2.13. In Vitro Skin Irritation Test
Assessing the potential of a drug substance to cause skin irritation is a critical aspect of developing a topical antimicrobial drug. The skin irritation potential of the Fe(III) complex was evaluated by topically exposing a reconstructed epidermis model to a 1% Fe(tropo)3 ointment, with a 5% sodium dodecyl sulfate (SDS) solution used as the positive control and water-treated tissues serving as the negative control. The model closely resembles the well-differentiated layers of the human epidermis, including the basal, spinous, and granular layers, as well as the cornified epidermal layer. By comparing the reduction in tissue viability of test compounds 1% Fe(tropo)3 and 5% SDS to that of negative controls, the skin irritation potential of Fe(tropo)3 ointment was calculated. As illustrated in Figure 8d,e, tissue viability was normalized to the negative control (100%). Treatment with the 1% Fe(tropo)3 ointment preserved most of the tissue viability (80 ± 3%), demonstrating greater skin compatibility, whereas exposure to 5% SDS resulted in extensive tissue damage, with viability dropping to 3 ± 1%, confirming its strong irritant effect on skin. These results indicate that the PEG-based ointment formulation of Fe(tropo)3 cytotoxicity by enabling controlled release and localizing Fe(tropo)3 at the wound site. The semi-solid, viscous PEG matrix confines the Fe(tropo)3 to the skin surface, limiting penetration into deeper tissues and systemic exposure, thereby minimizing skin irritation and making it a promising candidate for topical antimicrobial therapy.
3. Materials and Methods
All chemicals and solvents were obtained from commercial suppliers and used without further purification.
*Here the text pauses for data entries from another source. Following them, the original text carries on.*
/-! ## Ports, other devices and the host (15_link.md, 04_queue.md) -/

/-- (R229 to R232) The LINK commands and the training events move a port among its states; a port that leaves the usable set has its outstanding operations fail with
ACCESS_FAULT. (R228) A flit that fails its CRC is replayed, eight in succession take the port DOWN. (R230) LINK_SETUP reads the routing table. (R73, R162) An operation from another device is performed
where its generation is the one given, else dropped; notices and their acknowledgements set the generations. (R234, R236) The host reads, writes and snoops
where it has negotiated CXL. (R5, R44, R55, R228, R235) What it reads of a port's status register, the window, a context entry, a queue descriptor; in RECOVERY it reads no
BAR2 (R396). In whose fault log a hole is reported, and with what CODE, is a free value (notes/assumptions/28.md). LINK_SETUP moves the module's bytes to its new number
(notes/assumptions/49.md), the count of successive CRC failures begins again as notes/assumptions/50.md says, a queue's new generation is noted per port
(notes/assumptions/51.md), no CXL means no access to host memory (notes/assumptions/68.md), and an offset where nothing stands reads 0 (notes/assumptions/70.md).
Completes: linkEnable, linkFence, linkUnfence, linkSetup, linkTrainingStart, linkTrained, linkTrainingTimeout, linkLaneLost, linkDown, flitCrcError, remoteOpArrive,
generationNotice, generationNoticeAck, cxlMemRead, cxlMemWrite, cxlSnoop. -/
def Obligations.LinkEvents : Prop :=
  ∀ s : State,
    let d := s.dev
    let ended (result : Nat) (resp : List Byte) (u : State) : State := { u with dev := { u.dev with
      msix := u.dev.msix ++ [0], mb := { u.dev.mb with busy := false, result, response := resp, directed := .none, units := [] } } }
    -- port k.num is now k, and nothing but the ports has changed
    let sets (k : Port) (t u : State) : Prop := u.port k.num = k ∧ (∀ m, m ≠ k.num → u.port m = t.port m) ∧ u = { t with dev := { t.dev with ports := u.dev.ports } }
    let quiet : Prop := ∀ k ∈ s.allCores, ∀ g ∈ k.groups, ∀ o ∈ g.ops, o.uses = []
    -- what is outstanding towards a device whose usable ports have changed holds back new accesses there (R230)
    let marked (t : State) (o : Op) : Op := { o with uses := o.uses.map fun x => { x with stale := x.stale || decide (s.routePorts x.dev ≠ t.routePorts x.dev) } }
    let usable (k : Port) : Prop := k.state = .up ∨ k.state = .degraded
    let trained (k : Port) : Port := { k with state := .training, lanes := 0, fails := 0, retrains := k.retrains + 1 }
    (s.Takes [.ready] [(0, 1)] →
      let p := s.param 0 1
      let k := s.port p
      (35 < p → ∀ i ∈ [Instr.linkEnable, .linkFence, .linkUnfence], exec i s = .next (ended 3 [] s)) ∧
      (p ≤ 35 →
        (k.state ≠ .down → exec .linkEnable s = .next (ended 2 [] s)) ∧ (k.state ≠ .fenced → exec .linkUnfence s = .next (ended 2 [] s)) ∧
        (k.state = .down → ∃ u, sets (trained k) s u ∧ exec .linkEnable s = .next (ended 0 [] u)) ∧
        (k.state = .fenced → ∃ u, sets { k with state := .down } s u ∧ exec .linkUnfence s = .next (ended 0 [] u)) ∧
        (∃ t, exec .linkFence s = .next t ∧ t.port p = { k with state := .fenced, lanes := 0, fails := 0 } ∧ t.dev.mb.busy = false ∧ t.dev.mb.result = 0 ∧
          ((¬ usable k ∨ quiet) → ∃ u, sets { k with state := .fenced, lanes := 0, fails := 0 } s u ∧ t = ended 0 [] u)))) ∧
    (s.Takes [.ready] [(0, 2), (8, 8)] →
      let n := s.param 0 2
      let a := s.param 8 8
      let fits : Prop := n ≤ 1151 ∧ a % 64 = 0 ∧ a + 9216 ≤ 2 ^ 56 ∧ ∀ x ∈ [a, a + 9215], s.place x = .local ∨ s.place x = .host
      let down : Prop := ∀ p < 36, (s.port p).state = .down ∨ (s.port p).state = .fenced
      (¬ fits → exec .linkSetup s = .next (ended 3 [] s)) ∧ (fits → ¬ down → exec .linkSetup s = .next (ended 2 [] s)) ∧
      (fits → down → ∃ t, exec .linkSetup s = .next t ∧ t.dev.devnum = n ∧ t.dev.mb.busy = false ∧ t.dev.mb.result = 0 ∧
        (∀ m < 1152, t.dev.routes.getD m 0 = BitVec.ofNat 64 (leNat (d.mem.readBytes (a + 8 * m) 8) % 2 ^ 36)) ∧
        (n = d.devnum → t.dev.mem = d.mem) ∧ (s.Canonical → ∀ o < 2 ^ 42, t.dev.mem.read (n * 2 ^ 42 + o) = d.mem.read (d.devnum * 2 ^ 42 + o)))) ∧
    (∀ p ≤ 35,
      let k := s.port p
      (k.state = .down → ∃ u, sets (trained k) s u ∧ exec (.linkTrainingStart p) s = .next u) ∧
      (∀ lanes peer, k.state = .training → 2 ≤ lanes → lanes ≤ 4 → peer ≤ 1151 → ∃ t, exec (.linkTrained p lanes peer) s = .next t ∧
        let y : Port := { k with state := if lanes = 4 then .up else .degraded, lanes, peer, resets := [], theirs := [], fails := 0 }
        (d.salt = [] → t.port p = y ∧ (∀ m, m ≠ p → t.port m = s.port m) ∧ t.grp.ops = s.grp.ops.map (marked t) ∧
          (k.theirs = [] → t.dev.gensIn = d.gensIn) ∧
          (∀ q g, k.theirs = [(q, g)] → (⟨peer, q, g⟩ : Generation) ∈ t.dev.gensIn ∧ ∀ x ∈ t.dev.gensIn, x.dev = peer → x.queue = q → x.gen = g) ∧
          (k.resets = [] → t.dev.gensAck = d.gensAck ∧ t.dev.gensSent = d.gensSent) ∧
          ∀ q g, k.resets = [(q, g)] → (⟨peer, q, g⟩ : Generation) ∈ t.dev.gensAck ∧ ∀ x ∈ t.dev.gensAck, x.dev = peer → x.queue = q → x.gen = g)) ∧
      (k.state = .training → ∃ u, sets { k with state := .down, lanes := 0 } s u ∧ exec (.linkTrainingTimeout p) s = .next u) ∧
      (∀ lanes, k.state = .up → 2 ≤ lanes → lanes ≤ 3 → ∃ u, sets { k with state := .degraded, lanes } s u ∧ exec (.linkLaneLost p lanes) s = .next u) ∧
      (usable k →
        let lost : Port := { k with state := .down, lanes := 0, fails := 0 }
        (k.fails < 7 → ∃ u, sets { k with fails := k.fails + 1, replays := min 65535 (k.replays + 1) } s u ∧ exec (.flitCrcError p) s = .next u) ∧
        ∀ i, (i = .linkDown p ∨ (i = .flitCrcError p ∧ 7 ≤ k.fails)) → ∃ t, exec i s = .next t ∧ t.port p = lost ∧
          (quiet → sets lost s t) ∧
          -- the record of an operation that fails
          (∀ o x, s.allGroups.filter (fun g => g.ops.any fun o => !o.done && o.uses.any fun x => x.port = p) = [{ s.grp with sibs := s.ent :: s.grp.sibs }] → s.grp.ops = [o] → o.uses = [x] →
            x.port = p → x.lane < 64 → let m := s.teamOf s.grp.team
            t.dev.mem = (s.record m.ctx { kind := 6, code := 1, addr := x.addr, detail := BitVec.ofNat 32 (0x600 + p), lanes := (1 : Mask) <<< x.lane, launch := m.launch, queue := m.queue
                                          core := s.grp.loc.core, part := s.grp.loc.part }).dev.mem) ∧
          -- the operations of the group in front
          (t.grp.ops = s.grp.ops.map (fun o => if o.done = false ∧ (∃ x ∈ o.uses, x.port = p) then { o with
              fills := o.fills.map fun f => match f.dest with
                | .q i _ => if o.uses.any fun x => x.port = p && x.lane = i then { f with val := 0 } else f
                | .v i _ => if o.uses.any fun x => x.port = p && x.lane = i then { f with val := 0 } else f
                | _ => { f with val := 0 }
              todo := o.todo.filter fun a => !(o.uses.any fun x => x.port = p && x.lane = a.lane)
              uses := (marked t o).uses.filter fun x => x.port != p } else marked t o) ∧
            ∀ o x, s.grp.ops = [o] → o.done = false → o.ent = s.ent.num → o.uses = [x] → x.port = p → x.lane < 64 →
              t.ent.deferred = s.ent.deferred ++ [{ code := .accessFault, fault := x.addr.setWidth 32, addr := x.addr, lanes := (1 : Mask) <<< x.lane, data := BitVec.ofNat 32 (0x600 + p) }]))) ∧
    -- operations and notices from other devices
    (∀ (src q : Nat) (gen : BitVec 8) (addr : BitVec 56) (op : RemoteOp), s.place addr.toNat = .local →
      let a := addr.toNat
      let given : Prop := (⟨src, q, gen⟩ : Generation) ∈ d.gensIn
      let stored (bs : List Byte) (t : State) : Prop := t = { s with dev := { d with mem := d.mem.writeBytes a bs, poison := t.dev.poison } }
      let old (n : Nat) : BitVec 64 := BitVec.ofNat 64 (leNat (d.mem.readBytes a n))
      let run (t : State) : Prop := exec (.remoteOpArrive src q gen addr op) s = .next t
      (¬ given → run s) ∧
      (∀ n, op = .load n → run s) ∧
      (∀ bs, given → op = .store bs → ∃ t, run t ∧ stored bs t) ∧
      (given → s.poisonedAt a 8 = false →
        (∀ o wide v, op = .atomic o wide v → ∃ t, run t ∧ let n := if wide then 8 else 4; stored (leBytes (atomStep n o.toNat v (old n)).toNat n) t) ∧
        (∀ wide e v, op = .cas wide e v → ∃ t, run t ∧ let n := if wide then 8 else 4; stored (leBytes (casStep n e v (old n)).toNat n) t) ∧
        (∀ add v, op = .signal add v → ∃ t, run t ∧ stored (leBytes (if add then old 8 + v else v).toNat 8) t))) ∧
    (∀ (dev q : Nat) (gen : BitVec 8),
      let g : Generation := ⟨dev, q, gen⟩
      let heldOnly (l : List Generation) (before : List Generation) : Prop := ∀ x, x ∈ l ↔ x = g ∨ (x ∈ before ∧ ¬ (x.dev = dev ∧ x.queue = q))
      (∃ t, exec (.generationNotice dev q gen) s = .next t ∧ t = { s with dev := { d with gensIn := t.dev.gensIn } } ∧ heldOnly t.dev.gensIn d.gensIn) ∧
      (g ∈ d.gensSent → ∃ t, exec (.generationNoticeAck dev q gen) s = .next t ∧ (d.salt = [] →
        t = { s with dev := { d with gensAck := t.dev.gensAck, gensSent := t.dev.gensSent } } ∧ heldOnly t.dev.gensAck d.gensAck ∧ g ∉ t.dev.gensSent))) ∧
    -- the host
    (∀ a : BitVec 56, exec (.cxlSnoop a) s = if d.cxl = true then .next s else .refused .notDue) ∧
    (d.devstate ≠ .recovery →
      (∀ p < 36, ∃ w, s.bar0Read (0x8000 + 8 * p) = some w ∧
        let k := s.port p
        let f (lo n : Nat) : Nat := fieldOf w.toNat lo n
        f 0 8 = (match k.state with | .down => 0 | .training => 1 | .up => 2 | .degraded => 3 | .fenced => 4) ∧ f 8 8 = k.lanes % 8 ∧ f 16 16 = k.replays % 2 ^ 16 ∧ f 32 21 = k.retrains.toNat ∧
          f 53 11 = k.peer % 2 ^ 11) ∧
      (∀ off, 2 ^ 20 ≤ off → off < 2 ^ 21 → s.bar0Read off = some 0) ∧
      (∀ n < 64, ∃ w, s.bar2Read (64 * n) = some w ∧
        let k := s.ctx n
        let f (lo l : Nat) : Nat := fieldOf w.toNat lo l
        f 0 8 = (match k.state with | .free => 0 | .defined => 1 | .resident => 2 | .saving => 3 | .saved => 4 | .restoring => 5 | .error => 6 | .releasing => 7) ∧ f 8 4 = k.rslot % 4 ∧
          f 12 4 = k.prio % 16 ∧ f 16 16 = k.astag % 2 ^ 16 ∧ f 32 32 = k.gen.toNat ∧ f 64 64 = k.root.toNat ∧ f 128 64 = k.flbase.toNat ∧ f 256 64 = k.ovbase.toNat ∧ f 384 64 = k.savebase.toNat) ∧
      ∀ n < 4096, ∃ w, s.bar2Read (0x40000 + 64 * n) = some w ∧
        let k := s.queue n
        let f (lo l : Nat) : Nat := fieldOf w.toNat lo l
        f 0 8 = (match k.state with | .unmapped => 0 | .idle => 1 | .active => 2 | .stalled => 3 | .error => 4 | .resetting => 5) ∧ f 64 16 = k.ctx % 64 ∧ f 88 8 = k.qgen.toNat ∧
          f 96 32 = k.err % 256 ∧ f 192 64 = k.ridx % 2 ^ 64 ∧ f 256 64 = k.ring.toNat ∧ f 320 64 = k.widxAddr.toNat ∧ f 384 128 = k.ridxAddr.toNat) ∧
    (d.devstate = .recovery → (∀ off, s.bar2Read off = none) ∧ ∀ off, 2 ^ 20 ≤ off → off < 2 ^ 21 → s.bar0Read off = some (BitVec.ofNat 64 (leNat (d.window.readBytes (off - 2 ^ 20) 8)))) ∧
    (d.devstate = .ready → d.cxl = true →
      let mapped (o : Nat) : Bool := (decide (o < 2 ^ 39) && decide (o % 2 ^ 36 < 48 * 2 ^ 30)) || (decide (2 ^ 40 ≤ o) && decide (o < 2 ^ 40 + 1536 * 2 ^ 30))
      (∀ off n, off + n ≤ 2 ^ 42 → (∀ i < n, mapped (off + i) = true) →
        let a := d.devnum * 2 ^ 42 + off
        (s.poisonedAt a n = false → exec (.cxlMemRead off n) s = .next { s with dev := { d with cxlData := d.mem.readBytes a n, cxlPoison := false } }) ∧
        (s.poisonedAt a n = true → ∃ x, exec (.cxlMemRead off n) s = .next { s with fresh := s.fresh + 1, dev := { d with cxlData := x, cxlPoison := true } })) ∧
      (∀ off n i, off + n ≤ 2 ^ 42 → i < n → mapped (off + i) = false → ∃ t x, exec (.cxlMemRead off n) s = .next t ∧ t.core = s.core ∧
        let read (k : Nat) : State := { s with fresh := s.fresh + k, dev := { d with cxlData := x, cxlPoison := true } }
        ((∀ c < 64, (s.ctx c).state = .free ∨ (s.ctx c).state = .releasing) → t = read 2) ∧
        ∀ c < 64, (s.ctx c).state ≠ .free → (s.ctx c).state ≠ .releasing → (∀ m < 64, m ≠ c → (s.ctx m).state = .free ∨ (s.ctx m).state = .releasing) →
          ∃ code, t = (read 3).record c { kind := 5, code }) ∧
      (∀ off bs, off + bs.length ≤ 2 ^ 42 → ∃ t, exec (.cxlMemWrite off bs) s = .next t ∧
        ((∀ i < bs.length, mapped (off + i) = true) → t = { s with dev := { d with mem := t.dev.mem, poison := t.dev.poison } }) ∧
        (s.Canonical → (∀ c < 64, (s.ctx c).state = .free ∨ (s.ctx c).state = .releasing) ∨ (∀ i < bs.length, mapped (off + i) = true) →
          ∀ x, t.dev.mem.read x = if d.devnum * 2 ^ 42 + off ≤ x ∧ x < d.devnum * 2 ^ 42 + off + bs.length ∧ mapped (x - d.devnum * 2 ^ 42) = true then
            bs.getD (x - (d.devnum * 2 ^ 42 + off)) 0 else d.mem.read x)))
end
FeCl_3_, tropolone, ethanol, nitric acid (HNO_3_), hydrochloric acid (HCl), dimethyl sulfoxide (DMSO), polyethylene glycol (PEG; MW 400 and PEG 3350), 2,2′-bipyridine (bipy), and thiourea (TU) were purchased from MilliporeSigma (Burlington, MA, USA). Tryptic Soy Broth (BD 211825), Tryptic Soy Agar (BD 236950), Luria–Bertani (LB) broth, and LB agar powder were obtained from Fisher Scientific. Ciprofloxacin (≥98%), oxacillin (≥98%), mupirocin (≥98%), and fusidic acid (≥98%) were also purchased from Fisher Scientific.
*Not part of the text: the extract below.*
-- ==== Sys2Proof/Laws/Exec.lean ====
section
/-! SUPPORT. What exec runs for each constructor. -/
namespace Sys2Proof.Machine
open Sys2Proof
The Gram-positive bacterial strains used in this study—Staphylococcus aureus (ATCC 6538), methicillin-resistant S. aureus (ATCC BAA-44, USA300, ATCC BAA-1717), and vancomycin-intermediate S. aureus (VISA, ATCC 700699) and Gram-negative drug-resistant P. aeruginosa (DRPA, ATCC BAA-2108) and Acetobacter baumannii (ATCC 19606)—were obtained from the American Type Culture Collection. The bioluminescent S. aureus Xen36 strain was purchased from PerkinElmer (Shelton, CT, USA). The EpiDerm in vitro 3D human skin tissue model was obtained from MatTek Life Sciences, Ashland, MA, USA.
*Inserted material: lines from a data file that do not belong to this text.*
/-- What a part of at most a word takes of the bytes read. -/
theorem word_value (p : Part) (m : Memory) (a n : Nat) (h : p.from_ + p.size ≤ n) (hb : p.bit = 0) (hs : p.size ≤ 4) :
    p.value (m.readBytes a n) = if p.signed then ((BitVec.ofNat (8 * p.size) (leNat (m.readBytes (a + p.from_) p.size))).signExtend 32).setWidth 80
      else (BitVec.ofNat 32 (leNat (m.readBytes (a + p.from_) p.size))).setWidth 80 := by
  have hl : ∀ (n : Nat) a, leNat (m.readBytes a n) < 256 ^ n := by
    intro n
    induction n with
    | zero => intro a; simp [Memory.readBytes, leNat]
    | succ n ih =>
      intro a
      have := ih (a + 1)
      have h8 := (m.read a).isLt
      simp only [Memory.readBytes, leNat, Nat.pow_succ]
      omega
  unfold Part.value
  rw [Memory.readBytes_part _ _ _ _ _ h, hb]
  dsimp only
  split
  · simp
  · have h1 := hl p.size (a + p.from_)
    have h2 : 256 ^ p.size ≤ 256 ^ 4 := Nat.pow_le_pow_right (by omega) hs
    apply BitVec.eq_of_toNat_eq
    simp only [BitVec.toNat_shiftLeft, BitVec.toNat_ofNat, BitVec.toNat_setWidth, Nat.shiftLeft_zero]
    omega

/-- What a global load's accesses return, performed together. -/
theorem State.load_performed {s t u : State} {path : Path} {d : BitVec 7} {push signed : Bool} {n size g : Nat} {ea : Nat → VAddr} {us : List RemoteUse} (hg : 0 < g)
    (hu : ∀ k < n, 4 * k - g * (4 * k / g) + min size 4 ≤ min g (size - g * (4 * k / g)))
    (hz : 0 < size)
    (hr : LoadResult path (namedReg d) push n (fun _ _ => 0) us (s.todoOf { r := true } false g (s.accesses size ea) fun i o len =>
      .load (wordParts n (min size 4) signed (resultDests (dReg d) push i) o len)) s t) {op : Op} (ho : t.grp.ops = s.grp.ops ++ [op]) (hp : u.Performable op) :
    let pa (i k : Nat) : Nat := s.pa { r := true } (ea i + BitVec.ofNat 80 (g * k))
    let len (k : Nat) : Nat := min g (size - g * k)
    ∃ v, u.performAll op.id = some v ∧ MemoryKept u v ∧
      Performs op (laneResults (d.toNat % 64) fun i k => let m := 4 * k / g
          if u.poisonedAt (pa i m) (len m) then 0 else
            if signed then ((BitVec.ofNat (8 * min size 4) (leNat (u.mem.readBytes (pa i m + (4 * k - g * m)) (min size 4)))).signExtend 32).setWidth 80
            else (BitVec.ofNat 32 (leNat (u.mem.readBytes (pa i m + (4 * k - g * m)) (min size 4)))).setWidth 80)
        (fun y => ∃ i ∈ s.activeLanes, ∃ k, g * k < size ∧ u.poisonedAt (pa i k) (len k) = true ∧ y = (i, ea i)) u v := by
  intro pa len
  obtain ⟨ht, hpo, hf⟩ := hr.op.eq ho
  rw [todoOf_lanes] at ht
  have hM (k : Nat) : k < (size + g - 1) / g ↔ g * k < size := by
    rw [Nat.lt_div_iff_mul_lt hg, Nat.mul_comm]; omega
  obtain ⟨v, h1, h2, h3⟩ := State.loads_performed hp (by
      rw [ht]; intro a ha
      obtain ⟨i, -, ha⟩ := List.mem_flatMap.1 ha
      obtain ⟨m, -, rfl⟩ := List.mem_map.1 ha
      exact ⟨_, rfl⟩) (by
      intro f hfm
      obtain ⟨i, k, -, -, ⟨r, -, rfl⟩ | ⟨-, rfl⟩⟩ := (hf f).1 hfm <;> rfl) hpo
  refine ⟨v, h1, h2, h3.congr ?_ ?_ ?_⟩
  · intro x
    rw [ht]
    constructor
    · rintro ⟨a, ha, hr, rfl⟩
      obtain ⟨i, hi, ha⟩ := List.mem_flatMap.1 ha
      obtain ⟨m, hm, rfl⟩ := List.mem_map.1 ha
      refine ⟨i, hi, m, (hM m).1 (List.mem_range.1 hm), ?_, rfl⟩
      unfold State.todoRead at hr
      dsimp only at hr
      split at hr
      · assumption
      · cases hr
    · rintro ⟨i, hi, m, hm, hb, rfl⟩
      refine ⟨_, List.mem_flatMap.2 ⟨i, hi, List.mem_map.2 ⟨m, List.mem_range.2 ((hM m).2 hm), rfl⟩⟩, ?_, rfl⟩
      unfold State.todoRead
      dsimp only
      rw [if_pos hb]
  · intro f hfm
    obtain ⟨i, k, hi, hk, hn⟩ := (hf f).1 hfm
    have hnames : Names (namedReg d) push i k f.dest := by
      rcases hn with ⟨r, hr, rfl⟩ | ⟨hr, rfl⟩
      · exact .inl ⟨r, hr, rfl⟩
      · exact .inr ⟨hr, rfl⟩
    have hlr (w : Nat → Nat → VAddr) : laneResults (d.toNat % 64) w f.dest = w i k := by
      rcases hnames with ⟨r, hr, hd⟩ | ⟨-, hd⟩
      · rw [hd]
        unfold namedReg at hr
        split at hr
        · cases hr
        · cases hr
          show w i (d.toNat % 64 + k - d.toNat % 64) = w i k
          rw [Nat.add_sub_cancel_left]
      · rw [hd]; rfl
    rw [hlr, ht]
    have hk' := hu k hk
    have hmod := Nat.mul_div_le (4 * k) g
    have h4 : 0 < min size 4 := by omega
    obtain ⟨l, hl, hv⟩ := returnedTo_units (u := u) (activeLanes_nodup s) (g := g) (nw := n) (size := min size 4) (signed := signed) (reg := dReg d) (push := push) (len := len) (i := i) (k := k) (m := 4 * k / g)
      (mk := fun i m => { lane := i, addr := pa i m, size := len m, va := ea i, what := .load (wordParts n (min size 4) signed (resultDests (dReg d) push i) (g * m) (len m)) })
      (fun _ _ => rfl) (fun m => Nat.min_le_left _ _) hi hk hnames ((hM _).2 (by omega)) hmod (by show 4 * k < g * (4 * k / g) + min g (size - g * (4 * k / g)); omega)
    rw [State.after_loads (fun a ha => by obtain ⟨j, m, rfl⟩ := hl a ha; exact ⟨_, rfl⟩), State.doAccess_load u rfl] at hv
    refine Eq.trans hv ?_
    by_cases hb : u.poisonedAt (pa i (4 * k / g)) (len (4 * k / g)) = true
    · have hr : u.todoRead { lane := i, addr := pa i (4 * k / g), size := len (4 * k / g), va := ea i, what := .load (wordParts n (min size 4) signed (resultDests (dReg d) push i) (g * (4 * k / g)) (len (4 * k / g))) } = none := if_pos hb
      rw [hr, if_pos hb]; rfl
    · have hr : u.todoRead { lane := i, addr := pa i (4 * k / g), size := len (4 * k / g), va := ea i, what := .load (wordParts n (min size 4) signed (resultDests (dReg d) push i) (g * (4 * k / g)) (len (4 * k / g))) } = some (u.mem.readBytes (pa i (4 * k / g)) (len (4 * k / g))) := if_neg hb
      rw [hr, if_neg hb, Option.map_some, Option.getD_some]
      exact word_value _ _ _ _ hk' rfl (Nat.min_le_right _ _)
  · intro y hy hid
    obtain ⟨us, -, hu, -⟩ := hp
    rw [hu y hy hid]


/-! ## Stores -/

theorem State.storeBytes_length (s : State) (d : BitVec 7) (n size i : Nat) (h : size ≤ 4 * n) : (s.storeBytes d n size i).length = size := by
  have : ((List.range n).flatMap fun k => leBytes (s.read (codePlus (d.setWidth 8) k) i).toNat 4).length = 4 * n := by
    rw [List.length_flatMap]
    simp [Nat.mul_comm]
  rw [State.storeBytes, List.length_take, this]
  omega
3.1. Synthesis and Characterization of Fe(tropo)3
First, tropolone (3.0 mmol) was dissolved in a 10 mL ethanolic solution in a 50 mL beaker. After iron (III) chloride (1.0 mmol) in 5 mL of ethanol was added to the reaction mixture, it was stirred for 3 h. The dark red-purple-colored suspension was then filtered to collect the crude product, washed with ethanol, and dried in a vacuum oven. The purity of the Fe(tropo)3 product was determined by elemental analysis. Further, the product was characterized by UV-Vis, FT-IR, and X-ray powder diffraction (see the Supplementary Materials for details).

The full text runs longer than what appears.